Given information:
-- ==== Sys2Proof/Machine/Compare.lean ====
section
/-! DEFINITION. The Patrol Unit's handling of what a dock reports: the comparison with the dock record (R141), the lock
found open (R142), the replies discarded (R143), the outcomes of audit STATUS commands (R146, R147, R148). -/

namespace Sys2Proof.Machine

/-- A tag as the found bike of an AUDIT_MISMATCH record: absent when it is 0 (R141). -/
def foundId (T : Nat) : Option Nat := if T = 0 then none else some T

/-- The dock reports the bike its record holds, or a bike whose tag was not read: the T = 0 or T = X rows (R141). -/
def agrees (k : Dock) (f : Found) : Bool := f.tag == 0 || recordedId k == some f.tag

/-- A bike at a VACANT or RESERVED dock (R141). -/
def compareFree (d : Nat) (f : Found) (s : State) : State :=
  reportDock d .auditMismatch false
    (arrive d f.tag f.kind (enterRecord (.auditMismatch d none (foundId f.tag)) s))

/-- No bike at a HELD dock (R141). -/
def compareGone (d : Nat) (s : State) : State :=
  let id := (recordedId (s.dock d)).getD 0
  reportDock d .auditMismatch false (becomeVacant d (enterRecord (.bikeMissing id d) s))

/-- No bike at a CLAIMED dock: its authorization is refused and the HELD row follows; a dock that R5 has retired with
its bike stranded follows the RETIRED row (R141). -/
def compareClaimGone (d : Nat) (s : State) : State :=
  let s1 := refuseClaim d s
  if (s1.dock d).state = .retired then strandedGone d s1 else compareGone d s1

/-- A bike at a RETIRED dock that its record does not hold: it becomes the stranded bike (R141). -/
def compareRetired (d : Nat) (f : Found) (s : State) : State :=
  let expected := recordedId (s.dock d)
  let s1 := if f.tag = 0 then s else clearElsewhere d f.tag s
  let s2 := modDock d (fun k => { k with bike := some (newBike f.tag f.kind s1.now) }) s1
  let s3 := enterRecord (.auditMismatch d expected (foundId f.tag)) s2
  if f.tag = 0 then s3 else (closeBikeHire f.tag d s3).1

/-- The outcome of R141 and whether it is a mismatch. -/
def compareRow (d : Nat) (found : Option Found) (s : State) : State × Bool :=
  match (s.dock d).state, found with
  | .vacant, none | .reserved, none => (s, false)
  | .vacant, some f | .reserved, some f => (compareFree d f s, true)
  | .held, none => (compareGone d s, true)
  | .claimed, none => (compareClaimGone d s, true)
  | .held, some f | .claimed, some f =>
    if agrees (s.dock d) f then (s, false) else (mismatch d f.tag f.kind s, true)
  | .retired, none =>
    if (s.dock d).bike.isSome then (strandedGone d s, true) else (s, false)
  | .retired, some f =>
    if (s.dock d).bike.isSome && agrees (s.dock d) f then (s, false) else (compareRetired d f s, true)
  | .releasing, _ | .latching, _ | .ejecting, _ | .unverified, _ => (s, false)

/-- The reply shows a bike with the lock not closed (R142). -/
def showsOpen (found : Option Found) : Bool :=
  match found with
  | some f => !f.closed
  | none => false

/-- After R141, at a dock that is HELD: the LOCK of R142 when the lock was found open, and the sense check of R150. A
lock found open is a mismatch too. -/
def afterRow (d : Nat) (found : Option Found) (x : State × Bool) : State × Bool :=
  if (x.1.dock d).state = .held then
    if showsOpen found then (senseCheck d (placeLock patrolLock d x.1), true) else (senseCheck d x.1, x.2)
  else x

/-- A STATUS reply compared with the dock record as it stands (R141, R142, R143, R150). -/
def compare (d : Nat) (found : Option Found) (s : State) : State × Bool := afterRow d found (compareRow d found s)

/-- The reply to a LOCK of the Patrol Unit: discarded at an in-flight state, else compared (R142). -/
def compareLock (d : Nat) (found : Option Found) (s : State) : State :=
  if inFlightState (s.dock d).state then s else (compare d found s).1

/-- A mismatch counted by a running full audit, once for a dock (R146). -/
def countMismatch (d : Nat) (mismatched : Bool) (s : State) : State :=
  if mismatched && !s.audit.counted.contains d then
    modAudit (fun a => { a with mismatches := a.mismatches + 1, counted := d :: a.counted }) s
  else s

/-- What the REPLY to an audit's STATUS does, once the dock has left the outstanding set (R146, R147, R149). -/
def auditFinding (d : Nat) (found : Option Found) (s : State) : State :=
  match s.audit.kind with
  | .full _ =>
    let x := compare d found s
    countMismatch d x.2 x.1
  | .startUp => if (s.dock d).state = .unverified then resolve d found s else (compare d found s).1
  | .idle => (compare d found s).1

/-- A STATUS of the Patrol Unit ends with a REPLY (R141, R146, R147). -/
def patrolStatusReply (d : Nat) (found : Option Found) (s : State) : State :=
  if d ∈ s.audit.outstanding then auditStep (auditFinding d found (leaveOutstanding d s))
  else (compare d found s).1

/-- A STATUS of the Patrol Unit ends with NO_REPLY (R143, R146, R147, R148). -/
def patrolStatusSilent (d : Nat) (s : State) : State :=
  if d ∈ s.audit.outstanding then
    let s1 := leaveOutstanding d s
    auditStep (if s1.audit.kind = .startUp ∧ (s1.dock d).state = .unverified then resolveSilent d s1 else s1)
  else s

end Sys2Proof.Machine
end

Aim of the exercise:
The answer must consist of every line from the listing above that includes the word "false".

Reply:
  reportDock d .auditMismatch false
  reportDock d .auditMismatch false (becomeVacant d (enterRecord (.bikeMissing id d) s))
  | .vacant, none | .reserved, none => (s, false)
    if agrees (s.dock d) f then (s, false) else (mismatch d f.tag f.kind s, true)
    if (s.dock d).bike.isSome then (strandedGone d s, true) else (s, false)
    if (s.dock d).bike.isSome && agrees (s.dock d) f then (s, false) else (compareRetired d f s, true)
  | .releasing, _ | .latching, _ | .ejecting, _ | .unverified, _ => (s, false)
  | none => false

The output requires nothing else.